▶ _About this task_
Reproduce the records exactly through the line with "theorem State.showTherm_keeps (s".

▶ _Data supplied_

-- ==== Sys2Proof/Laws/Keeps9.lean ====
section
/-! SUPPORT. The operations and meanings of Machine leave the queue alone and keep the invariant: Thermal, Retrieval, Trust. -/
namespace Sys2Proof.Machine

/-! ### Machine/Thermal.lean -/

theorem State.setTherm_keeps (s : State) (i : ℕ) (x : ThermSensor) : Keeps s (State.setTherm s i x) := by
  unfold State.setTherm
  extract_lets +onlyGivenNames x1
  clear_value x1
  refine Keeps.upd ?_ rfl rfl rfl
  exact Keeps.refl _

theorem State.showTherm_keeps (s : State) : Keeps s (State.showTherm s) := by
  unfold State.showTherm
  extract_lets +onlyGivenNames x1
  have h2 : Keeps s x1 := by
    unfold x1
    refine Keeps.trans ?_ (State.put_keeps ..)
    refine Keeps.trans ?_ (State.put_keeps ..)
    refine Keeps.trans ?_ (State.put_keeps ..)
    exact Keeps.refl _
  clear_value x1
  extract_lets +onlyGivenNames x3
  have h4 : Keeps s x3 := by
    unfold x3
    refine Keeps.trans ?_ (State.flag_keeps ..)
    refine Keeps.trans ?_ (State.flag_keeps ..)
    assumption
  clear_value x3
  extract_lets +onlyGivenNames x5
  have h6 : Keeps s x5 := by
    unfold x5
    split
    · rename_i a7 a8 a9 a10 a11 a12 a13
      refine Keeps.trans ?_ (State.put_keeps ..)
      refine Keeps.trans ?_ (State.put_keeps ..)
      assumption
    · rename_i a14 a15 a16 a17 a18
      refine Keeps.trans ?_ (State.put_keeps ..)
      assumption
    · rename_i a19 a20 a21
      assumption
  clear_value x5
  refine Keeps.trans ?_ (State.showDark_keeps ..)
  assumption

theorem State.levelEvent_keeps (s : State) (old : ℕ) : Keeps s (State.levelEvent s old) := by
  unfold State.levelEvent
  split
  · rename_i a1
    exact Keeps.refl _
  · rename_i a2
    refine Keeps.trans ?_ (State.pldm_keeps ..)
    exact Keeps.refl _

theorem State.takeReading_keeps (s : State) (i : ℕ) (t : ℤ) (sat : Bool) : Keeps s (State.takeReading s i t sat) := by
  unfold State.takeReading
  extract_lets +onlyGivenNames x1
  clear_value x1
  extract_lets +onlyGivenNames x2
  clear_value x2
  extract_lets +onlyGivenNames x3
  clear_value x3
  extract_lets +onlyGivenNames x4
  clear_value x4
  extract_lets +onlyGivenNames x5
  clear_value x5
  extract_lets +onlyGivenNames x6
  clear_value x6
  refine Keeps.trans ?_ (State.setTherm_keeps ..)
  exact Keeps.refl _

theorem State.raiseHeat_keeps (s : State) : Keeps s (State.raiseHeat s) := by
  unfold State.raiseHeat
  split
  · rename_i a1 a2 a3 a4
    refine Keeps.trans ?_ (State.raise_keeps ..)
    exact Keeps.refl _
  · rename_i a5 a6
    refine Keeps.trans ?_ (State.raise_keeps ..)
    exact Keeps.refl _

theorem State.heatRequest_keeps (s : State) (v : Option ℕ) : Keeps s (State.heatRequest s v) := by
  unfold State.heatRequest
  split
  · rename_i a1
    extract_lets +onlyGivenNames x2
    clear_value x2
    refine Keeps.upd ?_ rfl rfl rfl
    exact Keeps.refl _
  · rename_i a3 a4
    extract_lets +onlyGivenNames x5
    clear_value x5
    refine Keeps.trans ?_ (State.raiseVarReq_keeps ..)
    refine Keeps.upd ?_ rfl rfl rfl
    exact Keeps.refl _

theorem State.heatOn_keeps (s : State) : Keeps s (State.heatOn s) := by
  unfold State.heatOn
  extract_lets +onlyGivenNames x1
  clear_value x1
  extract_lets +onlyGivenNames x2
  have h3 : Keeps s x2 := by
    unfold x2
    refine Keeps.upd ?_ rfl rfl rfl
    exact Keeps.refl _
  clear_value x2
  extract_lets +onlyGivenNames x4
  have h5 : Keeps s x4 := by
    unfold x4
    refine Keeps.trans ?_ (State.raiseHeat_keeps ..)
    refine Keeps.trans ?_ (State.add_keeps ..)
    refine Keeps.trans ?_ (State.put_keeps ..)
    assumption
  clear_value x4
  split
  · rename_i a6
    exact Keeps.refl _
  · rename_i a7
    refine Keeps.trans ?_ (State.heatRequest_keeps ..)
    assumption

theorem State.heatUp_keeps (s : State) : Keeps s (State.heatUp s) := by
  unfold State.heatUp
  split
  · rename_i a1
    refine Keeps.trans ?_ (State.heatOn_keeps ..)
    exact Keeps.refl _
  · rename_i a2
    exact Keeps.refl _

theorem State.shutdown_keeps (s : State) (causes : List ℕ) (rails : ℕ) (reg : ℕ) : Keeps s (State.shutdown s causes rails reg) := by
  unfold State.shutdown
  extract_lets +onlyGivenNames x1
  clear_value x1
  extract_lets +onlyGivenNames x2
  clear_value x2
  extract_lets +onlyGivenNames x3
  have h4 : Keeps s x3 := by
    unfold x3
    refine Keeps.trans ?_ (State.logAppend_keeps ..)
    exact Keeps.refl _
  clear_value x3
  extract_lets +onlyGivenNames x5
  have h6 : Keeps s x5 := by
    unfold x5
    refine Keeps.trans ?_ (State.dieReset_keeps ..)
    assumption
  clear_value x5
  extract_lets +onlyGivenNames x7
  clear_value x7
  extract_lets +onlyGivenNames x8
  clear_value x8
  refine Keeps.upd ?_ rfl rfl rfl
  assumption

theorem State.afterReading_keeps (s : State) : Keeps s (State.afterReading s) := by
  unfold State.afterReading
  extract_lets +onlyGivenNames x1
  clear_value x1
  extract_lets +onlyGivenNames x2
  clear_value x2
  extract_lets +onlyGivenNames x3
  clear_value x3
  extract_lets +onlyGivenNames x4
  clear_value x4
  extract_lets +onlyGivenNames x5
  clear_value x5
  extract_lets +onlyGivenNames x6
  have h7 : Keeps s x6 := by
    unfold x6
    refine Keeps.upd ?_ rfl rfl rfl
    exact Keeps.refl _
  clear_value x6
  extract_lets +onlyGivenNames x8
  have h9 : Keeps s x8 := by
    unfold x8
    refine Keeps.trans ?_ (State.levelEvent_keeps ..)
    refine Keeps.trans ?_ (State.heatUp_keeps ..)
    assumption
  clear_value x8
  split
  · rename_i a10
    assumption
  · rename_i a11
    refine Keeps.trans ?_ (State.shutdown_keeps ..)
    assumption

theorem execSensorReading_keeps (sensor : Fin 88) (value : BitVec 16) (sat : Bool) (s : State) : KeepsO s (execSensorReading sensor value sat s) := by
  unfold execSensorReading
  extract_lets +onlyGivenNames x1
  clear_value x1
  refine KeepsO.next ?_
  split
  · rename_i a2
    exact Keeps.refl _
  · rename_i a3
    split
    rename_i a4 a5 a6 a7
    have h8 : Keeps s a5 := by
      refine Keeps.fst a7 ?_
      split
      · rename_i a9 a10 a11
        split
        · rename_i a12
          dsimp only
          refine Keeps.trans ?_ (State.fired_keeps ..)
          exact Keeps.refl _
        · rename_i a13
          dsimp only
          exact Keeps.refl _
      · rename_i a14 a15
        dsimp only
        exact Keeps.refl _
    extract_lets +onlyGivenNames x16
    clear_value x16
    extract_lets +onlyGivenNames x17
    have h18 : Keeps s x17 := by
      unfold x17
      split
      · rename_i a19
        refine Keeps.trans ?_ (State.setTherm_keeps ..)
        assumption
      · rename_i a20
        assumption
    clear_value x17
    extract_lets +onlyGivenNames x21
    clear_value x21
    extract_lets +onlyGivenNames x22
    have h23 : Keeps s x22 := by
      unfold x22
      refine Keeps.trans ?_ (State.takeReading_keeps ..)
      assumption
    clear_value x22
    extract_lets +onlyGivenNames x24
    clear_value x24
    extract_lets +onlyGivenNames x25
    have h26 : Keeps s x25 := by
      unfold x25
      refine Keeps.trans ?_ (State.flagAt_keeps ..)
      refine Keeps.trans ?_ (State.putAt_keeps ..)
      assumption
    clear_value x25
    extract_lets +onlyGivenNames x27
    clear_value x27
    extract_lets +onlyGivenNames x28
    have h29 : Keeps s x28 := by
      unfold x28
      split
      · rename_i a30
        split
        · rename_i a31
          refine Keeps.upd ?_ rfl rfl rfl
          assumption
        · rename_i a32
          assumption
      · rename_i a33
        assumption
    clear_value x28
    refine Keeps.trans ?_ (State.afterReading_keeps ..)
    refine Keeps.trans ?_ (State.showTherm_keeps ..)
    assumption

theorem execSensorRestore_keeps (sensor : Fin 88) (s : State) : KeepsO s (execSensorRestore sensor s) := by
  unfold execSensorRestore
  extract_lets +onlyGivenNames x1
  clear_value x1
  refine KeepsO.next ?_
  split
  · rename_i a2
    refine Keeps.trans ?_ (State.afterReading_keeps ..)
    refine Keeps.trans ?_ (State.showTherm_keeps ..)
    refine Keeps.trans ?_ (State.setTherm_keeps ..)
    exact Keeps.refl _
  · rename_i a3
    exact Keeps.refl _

▶ _Expected answer_
-- ==== Sys2Proof/Laws/Keeps9.lean ====
section
/-! SUPPORT. The operations and meanings of Machine leave the queue alone and keep the invariant: Thermal, Retrieval, Trust. -/
namespace Sys2Proof.Machine

/-! ### Machine/Thermal.lean -/

theorem State.setTherm_keeps (s : State) (i : ℕ) (x : ThermSensor) : Keeps s (State.setTherm s i x) := by
  unfold State.setTherm
  extract_lets +onlyGivenNames x1
  clear_value x1
  refine Keeps.upd ?_ rfl rfl rfl
  exact Keeps.refl _

theorem State.showTherm_keeps (s : State) : Keeps s (State.showTherm s) := by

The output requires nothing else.